* _PROBLEM TO SOLVE_
Please return the lines of the data that contain "reject".
- Opening Delimiter -
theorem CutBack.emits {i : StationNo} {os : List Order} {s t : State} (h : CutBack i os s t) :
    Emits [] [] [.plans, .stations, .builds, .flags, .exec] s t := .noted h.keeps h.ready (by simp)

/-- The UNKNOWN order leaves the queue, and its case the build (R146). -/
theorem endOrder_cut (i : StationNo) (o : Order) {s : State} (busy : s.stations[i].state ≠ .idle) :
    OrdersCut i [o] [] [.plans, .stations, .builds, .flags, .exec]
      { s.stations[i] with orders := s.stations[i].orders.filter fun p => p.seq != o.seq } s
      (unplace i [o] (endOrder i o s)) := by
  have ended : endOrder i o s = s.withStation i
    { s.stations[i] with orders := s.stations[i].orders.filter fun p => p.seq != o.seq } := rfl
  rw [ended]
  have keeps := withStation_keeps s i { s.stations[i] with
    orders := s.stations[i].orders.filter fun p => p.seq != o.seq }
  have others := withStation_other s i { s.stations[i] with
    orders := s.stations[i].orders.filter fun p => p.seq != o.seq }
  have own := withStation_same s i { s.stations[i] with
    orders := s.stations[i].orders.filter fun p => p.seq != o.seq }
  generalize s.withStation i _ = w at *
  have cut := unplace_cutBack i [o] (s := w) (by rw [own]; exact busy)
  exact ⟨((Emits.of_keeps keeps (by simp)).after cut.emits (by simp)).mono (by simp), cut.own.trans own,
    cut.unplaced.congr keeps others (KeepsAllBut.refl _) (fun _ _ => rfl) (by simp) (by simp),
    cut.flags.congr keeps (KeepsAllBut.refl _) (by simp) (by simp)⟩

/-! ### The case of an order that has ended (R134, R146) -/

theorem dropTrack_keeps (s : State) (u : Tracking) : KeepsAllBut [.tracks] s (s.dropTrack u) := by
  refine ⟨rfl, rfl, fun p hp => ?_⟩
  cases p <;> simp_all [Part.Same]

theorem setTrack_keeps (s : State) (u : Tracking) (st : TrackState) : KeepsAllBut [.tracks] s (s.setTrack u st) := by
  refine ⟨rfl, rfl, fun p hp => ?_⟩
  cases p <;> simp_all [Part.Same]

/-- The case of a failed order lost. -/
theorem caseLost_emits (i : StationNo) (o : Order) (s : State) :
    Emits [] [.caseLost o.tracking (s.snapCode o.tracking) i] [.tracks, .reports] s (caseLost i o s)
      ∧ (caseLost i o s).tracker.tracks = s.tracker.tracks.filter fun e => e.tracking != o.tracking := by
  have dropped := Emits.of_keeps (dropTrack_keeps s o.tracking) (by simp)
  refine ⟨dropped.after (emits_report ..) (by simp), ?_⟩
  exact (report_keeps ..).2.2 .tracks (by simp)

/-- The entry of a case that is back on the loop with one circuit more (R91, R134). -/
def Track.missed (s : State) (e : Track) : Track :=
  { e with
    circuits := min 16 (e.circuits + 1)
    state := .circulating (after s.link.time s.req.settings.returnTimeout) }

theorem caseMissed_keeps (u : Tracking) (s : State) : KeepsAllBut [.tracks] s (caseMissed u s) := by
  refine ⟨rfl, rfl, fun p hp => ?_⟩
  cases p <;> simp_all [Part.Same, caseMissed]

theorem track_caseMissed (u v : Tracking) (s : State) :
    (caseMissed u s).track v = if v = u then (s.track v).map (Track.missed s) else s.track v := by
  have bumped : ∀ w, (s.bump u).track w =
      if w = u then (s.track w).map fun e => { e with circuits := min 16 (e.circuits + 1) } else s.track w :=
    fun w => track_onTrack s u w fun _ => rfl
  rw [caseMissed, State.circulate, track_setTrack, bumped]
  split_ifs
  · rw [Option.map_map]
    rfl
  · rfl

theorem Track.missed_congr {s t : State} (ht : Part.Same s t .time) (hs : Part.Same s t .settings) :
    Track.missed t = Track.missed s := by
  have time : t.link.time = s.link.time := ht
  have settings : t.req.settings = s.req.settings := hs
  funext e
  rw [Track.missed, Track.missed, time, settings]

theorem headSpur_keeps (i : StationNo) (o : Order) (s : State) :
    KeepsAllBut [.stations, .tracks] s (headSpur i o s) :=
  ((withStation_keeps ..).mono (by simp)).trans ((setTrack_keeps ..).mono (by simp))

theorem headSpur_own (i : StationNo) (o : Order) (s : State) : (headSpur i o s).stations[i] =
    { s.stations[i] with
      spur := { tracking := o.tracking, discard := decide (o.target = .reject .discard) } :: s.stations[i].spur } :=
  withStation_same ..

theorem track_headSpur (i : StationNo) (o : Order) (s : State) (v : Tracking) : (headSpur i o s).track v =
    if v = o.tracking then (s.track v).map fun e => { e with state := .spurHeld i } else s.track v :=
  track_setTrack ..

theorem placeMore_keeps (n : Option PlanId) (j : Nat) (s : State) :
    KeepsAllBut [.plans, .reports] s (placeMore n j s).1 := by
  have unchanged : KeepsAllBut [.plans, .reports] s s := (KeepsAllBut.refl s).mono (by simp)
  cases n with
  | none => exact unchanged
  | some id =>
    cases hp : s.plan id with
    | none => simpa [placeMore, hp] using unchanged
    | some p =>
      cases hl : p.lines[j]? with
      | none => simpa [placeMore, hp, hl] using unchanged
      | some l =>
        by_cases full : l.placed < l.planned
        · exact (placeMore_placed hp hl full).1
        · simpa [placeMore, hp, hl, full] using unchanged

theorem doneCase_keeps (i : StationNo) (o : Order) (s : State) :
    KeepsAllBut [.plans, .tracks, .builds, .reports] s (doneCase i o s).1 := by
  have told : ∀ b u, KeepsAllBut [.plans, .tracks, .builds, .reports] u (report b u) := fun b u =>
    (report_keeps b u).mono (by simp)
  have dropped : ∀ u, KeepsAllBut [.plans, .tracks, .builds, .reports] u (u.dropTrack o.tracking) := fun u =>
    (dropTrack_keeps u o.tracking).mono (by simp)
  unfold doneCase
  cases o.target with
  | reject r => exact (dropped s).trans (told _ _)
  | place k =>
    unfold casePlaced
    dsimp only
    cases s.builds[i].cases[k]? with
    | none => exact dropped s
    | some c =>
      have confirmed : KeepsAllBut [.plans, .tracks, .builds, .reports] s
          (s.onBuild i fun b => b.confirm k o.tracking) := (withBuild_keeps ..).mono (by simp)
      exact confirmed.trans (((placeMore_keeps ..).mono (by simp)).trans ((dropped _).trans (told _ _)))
- Closing Delimiter -
* _RESPONSE TO THIS EXERCISE_
      spur := { tracking := o.tracking, discard := decide (o.target = .reject .discard) } :: s.stations[i].spur } :=
  | reject r => exact (dropped s).trans (told _ _)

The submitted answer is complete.